Second, open Private Cloud Compute as a developer platform. The Foundation Models framework was the right first move, but it caps developers at the on-device 3B model. Iaso’s original IntelligenceKit critique was that developers needed access to Apple’s intelligence layer, and Apple has now answered that for the local case. The unanswered question is the cloud case. If Apple let third-party apps run inference on the Gemini-based cloud model inside Private Cloud Compute (with the same X-rayed servers, no logging and verified firmware that the consumer features get), it would be the most consequential platform decision since the original iPhone SDK. The open-source community could still build better models on cheaper hardware. But none of them would have a privacy infrastructure to match.

Third, stop shipping features that treat generative AI as a product category. Image Playground should either become a layer inside a compositing tool with controls for style, color grading and composition, or it should be terminated (with extreme prejudice). Genmoji is a party trick. Writing Tools, in its current form, is a downgrade from writing your own sentences. The instinct to ship these features came from the same boardroom pressure that Iaso identified: investors wanted to see the letters “AI” on a keynote slide, and Apple, for the first time in its modern history, complied with that pressure rather than ignoring it.

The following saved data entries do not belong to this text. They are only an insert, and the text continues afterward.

-- ==== Sys2Proof/Machine/Ops.lean ====
section
/-! DEFINITION. The named operations every meaning is built from: sorted tables, segments, the segment-store port, registers, the byte channels, and taking a fault. -/

namespace Sys2Proof.Machine

/-! Tables: lists of keys and values in strictly rising order of key -/

/-- The value listed at a key. -/
def tableGet {α : Type} : List (Nat × α) → Nat → Option α
  | [], _ => none
  | (k, v) :: rest, a => if k = a then some v else tableGet rest a

/-- The table with `v` at key `a`, kept in rising order. -/
def tablePut {α : Type} : List (Nat × α) → Nat → α → List (Nat × α)
  | [], a, v => [(a, v)]
  | (k, u) :: rest, a, v =>
    if a < k then (a, v) :: (k, u) :: rest
    else if k = a then (a, v) :: rest
    else (k, u) :: tablePut rest a v

/-- The table without key `a`. -/
def tableErase {α : Type} (l : List (Nat × α)) (a : Nat) : List (Nat × α) :=
  l.filter fun p => p.1 != a

/-- Keys in strictly rising order, so none is listed twice. -/
def tableSorted {α : Type} (l : List (Nat × α)) : Bool :=
  decide (l.Pairwise fun p q => p.1 < q.1)

/-! Segments (spec/20_memory.md R41) -/

/-- A new segment of `n` words, all zero (R41, R47). -/
def Segment.zeros (n : Nat) : Segment := { len := n, cells := [] }

/-- The word at an offset: 0 where no cell is listed. -/
def Segment.word (g : Segment) (off : Nat) : Word :=
  (tableGet g.cells off).getD 0#32

/-- The segment with word `off` replaced; a 0 is not listed, which keeps the form canonical. -/
def Segment.setWord (g : Segment) (off : Nat) (v : Word) : Segment :=
  { g with cells := if v = 0#32 then tableErase g.cells off else tablePut g.cells off v }

/-- The cells of a list of words that starts at offset `k`. -/
def cellsFrom : Nat → List Word → List (Nat × Word)
  | _, [] => []
  | k, w :: ws => if w = 0#32 then cellsFrom (k + 1) ws else (k, w) :: cellsFrom (k + 1) ws

/-- The segment that holds a given list of words. -/
def Segment.ofWords (ws : List Word) : Segment :=
  { len := ws.length, cells := cellsFrom 0 ws }

/-- The words of a segment, in order of offset. -/
def Segment.words (g : Segment) : List Word :=
  (List.range g.len).map g.word

/-- The canonical form of a segment: offsets strictly rising and below the length, no 0 listed;
and the length is at most 2^32 - 1 (R41). -/
def Segment.wf (g : Segment) : Bool :=
  tableSorted g.cells && g.cells.all (fun p => decide (p.1 < g.len) && p.2 != 0#32) &&
    decide (g.len < 2 ^ 32)

/-! The segment store and its port (spec/10_state.md R35) -/

/-- The canonical form of the store: identifiers strictly rising and below 2^32, each segment
canonical. -/
def Memory.wf (m : Memory) : Bool :=
  tableSorted m.seg && m.seg.all fun p => decide (p.1 < 2 ^ 32) && p.2.wf

/-- Translating an identifier: `seg[id]`, `none` for `unmapped` (R44). -/
def Memory.segment (m : Memory) (id : Word) : Option Segment :=
  tableGet m.seg id.toNat

/-- `SegRead(id, off)` (R45). -/
def Memory.segRead (m : Memory) (id off : Word) : Except Cause Word :=
  match m.segment id with
  | none => .error .unmappedSegment
  | some g => if off.toNat < g.len then .ok (g.word off.toNat) else .error .segmentOutOfBounds

/-- `Fetch(off)`: the same read of segment 0 with its own fault (R45). Segment 0 is always mapped
(I1 of R43); a state in which it is not, which no run reaches, is given the same fault. DESIGN
CHOICE (log entry 7). -/
def Memory.fetch (m : Memory) (off : Word) : Except Cause Word :=
  match m.segment 0#32 with
  | none => .error .fetchOutOfBounds
  | some g => if off.toNat < g.len then .ok (g.word off.toNat) else .error .fetchOutOfBounds

/-- The store with a segment at an identifier. -/
def Memory.setSegment (m : Memory) (id : Word) (g : Segment) : Memory :=
  { m with seg := tablePut m.seg id.toNat g }

/-- `SegWrite(id, off, v)` (R46): the checks of `SegRead`, in the same order. -/
def Memory.segWrite (m : Memory) (id off v : Word) : Except Cause Memory :=
  match m.segment id with
  | none => .error .unmappedSegment
  | some g =>
    if off.toNat < g.len then .ok (m.setSegment id (g.setWord off.toNat v))
    else .error .segmentOutOfBounds

/-- `Allocate(size)` (R47), with the answer of `alloc_ok(store, size)` as an argument (R48): the
head of the free pool, else the next fresh identifier; every check before any change. -/
def Memory.allocate (m : Memory) (allocOk : Bool) (size : Word) : Except Cause (Word × Memory) :=
  match m.free with
  | id :: rest =>
    if allocOk then .ok (id, { m with free := rest }.setSegment id (Segment.zeros size.toNat))
    else .error .allocationFailure
  | [] =>
    if m.nextFresh < 2 ^ 32 && allocOk then
      .ok (BitVec.ofNat 32 m.nextFresh,
        { m with nextFresh := m.nextFresh + 1 }.setSegment (BitVec.ofNat 32 m.nextFresh)
          (Segment.zeros size.toNat))
    else .error .allocationFailure

/-- `Release(id)` (R49): identifier 0 is refused first (R50). -/
def Memory.release (m : Memory) (id : Word) : Except Cause Memory :=
  if id = 0#32 then .error .releaseProgramSegment
  else
    match m.segment id with
    | none => .error .unmappedSegment
    | some _ => .ok { m with seg := tableErase m.seg id.toNat, free := id :: m.free }

/-- `ReplaceProgram(id)` (R51): segment 0 becomes a copy of segment `id`; of itself, nothing. -/
def Memory.replaceProgram (m : Memory) (id : Word) : Except Cause Memory :=
  match m.segment id with
  | none => .error .unmappedSegment
  | some g => if id = 0#32 then .ok m else .ok (m.setSegment 0#32 g)

/-- `create(initial_words)` (R52). -/
def Memory.create (ws : List Word) : Memory :=
  { seg := [(0, Segment.ofWords ws)], free := [], nextFresh := 1 }

/-! Registers and the program counter (spec/10_state.md R10, R11, R13 to R15) -/

/-- `x[i]`. -/
def State.reg (s : State) (r : Reg) : Word := s.x[r]

/-- `x[i] <- v`; no register is hard-wired (R10). -/
def State.setReg (s : State) (r : Reg) (v : Word) : State :=
  { s with x := s.x.set r v }

/-- `pc <- v`. -/
def State.setPc (s : State) (v : Word) : State := { s with pc := v }

/-- `pc <- pc + 1 mod 2^32`, after a successful fetch (R15, spec/40_step_dispatch.md R112). -/
def State.advance (s : State) : State := s.setPc (s.pc + 1#32)

/-- The state with another segment store. -/
def State.setMem (s : State) (m : Memory) : State := { s with mem := m }

/-- `run <- Halted` (spec/43_control_io.md R160). -/
def State.stop (s : State) : State := { s with run := .halted }

/-! The byte channels (spec/10_state.md R33, R34) -/

/-- `Out(b)`: b is appended; the sink never fails (R33). -/
def State.send (s : State) (b : Byte) : State := { s with outq := s.outq ++ [b] }

/-- The item `In()` answers: a byte, or `none` for `EOF` (R34). -/
def InputSource.item (i : InputSource) : Option Byte :=
  match i with
  | .oracle pos => Config.inputItem pos
  | .bytes [] => none
  | .bytes (b :: _) => some b

/-- The source after its item is taken. -/
def InputSource.taken (i : InputSource) : InputSource :=
  match i with
  | .oracle pos => .oracle (pos + 1)
  | .bytes [] => .bytes []
  | .bytes (_ :: rest) => .bytes rest

/-- The state after `In()` has taken its item (R34). -/
def State.takeInput (s : State) : State := { s with input := s.input.taken }

/-- The answer of `alloc_ok(store, size)` (spec/20_memory.md R48). -/
def State.allocOk (s : State) (size : Word) : Bool :=
  match s.alloc with
  | .platform => Config.allocOk s.mem size
  | .fixed answer => answer

/-! Taking a fault (spec/60_exceptions.md R200 to R203) -/

/-- The numeric code of a cause (R200). -/
def causeCode (c : Cause) : Nat :=
  match c with
  | .invalidOpcode => 1
  | .fetchOutOfBounds => 2
  | .unmappedSegment => 3
  | .segmentOutOfBounds => 4
  | .divideByZero => 5
  | .outputRange => 6
  | .releaseProgramSegment => 7
  | .allocationFailure => 8
  | .encodingOverflow => 9
  | .codecContract => 10

/-- The kinds of the source's taxonomy (R202): Encoding, Contract, Arithmetic and I/O contract
faults, `none` for the two codes outside it. -/
def causeKind (c : Cause) : Option String :=
  match c with
  | .invalidOpcode => some "Contract fault"
  | .fetchOutOfBounds => some "Contract fault"
  | .unmappedSegment => some "Contract fault"
  | .segmentOutOfBounds => some "Contract fault"
  | .divideByZero => some "Arithmetic fault"
  | .outputRange => some "I/O contract fault"
  | .releaseProgramSegment => some "Contract fault"
  | .allocationFailure => none
  | .encodingOverflow => some "Encoding fault"
  | .codecContract => none

/-- Taking a fault (R201, R203): the run state becomes Faulted, the record is written, and nothing
else changes. -/
def State.raise (s : State) (c : Cause) (fpc : Word) (fword : Option Word) : State :=
  { s with run := .faulted, fault := some { cause := c, fpc := fpc, fword := fword } }

/-- The address of the executing instruction, seen from its handler, which runs with
`pc = ipc + 1` (spec/10_state.md R14). -/
def State.ipc (s : State) : Word := s.pc - 1#32

/-- The word of the executing instruction, seen from its handler: the word of segment 0 at `ipc`.
A handler that faults has not changed the store (R203), so this is the word that was fetched.
DEDUCED (log entry 2). -/
def State.currentWord (s : State) : Option Word :=
  match s.mem.fetch s.ipc with
  | .ok w => some w
  | .error _ => none

/-- A fault of a handler (R203): taken on the state the handler started from, so that a faulting
instruction has no effect but the pc advance (R204, spec/40_step_dispatch.md R118). -/
def State.handlerFault (s : State) (c : Cause) : State :=
  s.raise c s.ipc s.currentWord

/-- The end of a handler: its result, or the fault it raised. The block has no return from a
fault (spec/60_exceptions.md R205). -/
def State.finish (s : State) (r : Except Cause State) : State :=
  match r with
  | .ok t => t
  | .error c => s.handlerFault c

end Sys2Proof.Machine
end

The bicycle with the chain

What makes Iaso’s piece so effective is that it comes from someone who loves the platform, not an Android partisan scoring points, but someone who walked into an Apple Store out of frustration with a Samsung Galaxy, bought an iPhone 7, and never looked back. Someone who considers the iPhone one of the best decisions of her creative career. The disappointment is proportional to the belief in what Apple could have done with this technology.

If Apple connects the dots into the personal context engine Federighi demonstrated in 2024, processed within Private Cloud Compute, it would have a product no competitor could replicate without building the same vertical stack from scratch.

The bicycle metaphor needs a small revision. The chain is being forged, link by link, in App Intents, Foundation Models, and on-device silicon. WWDC 2026 will tell us whether Apple connects it to the gears or whether the bike stays propped against the wall.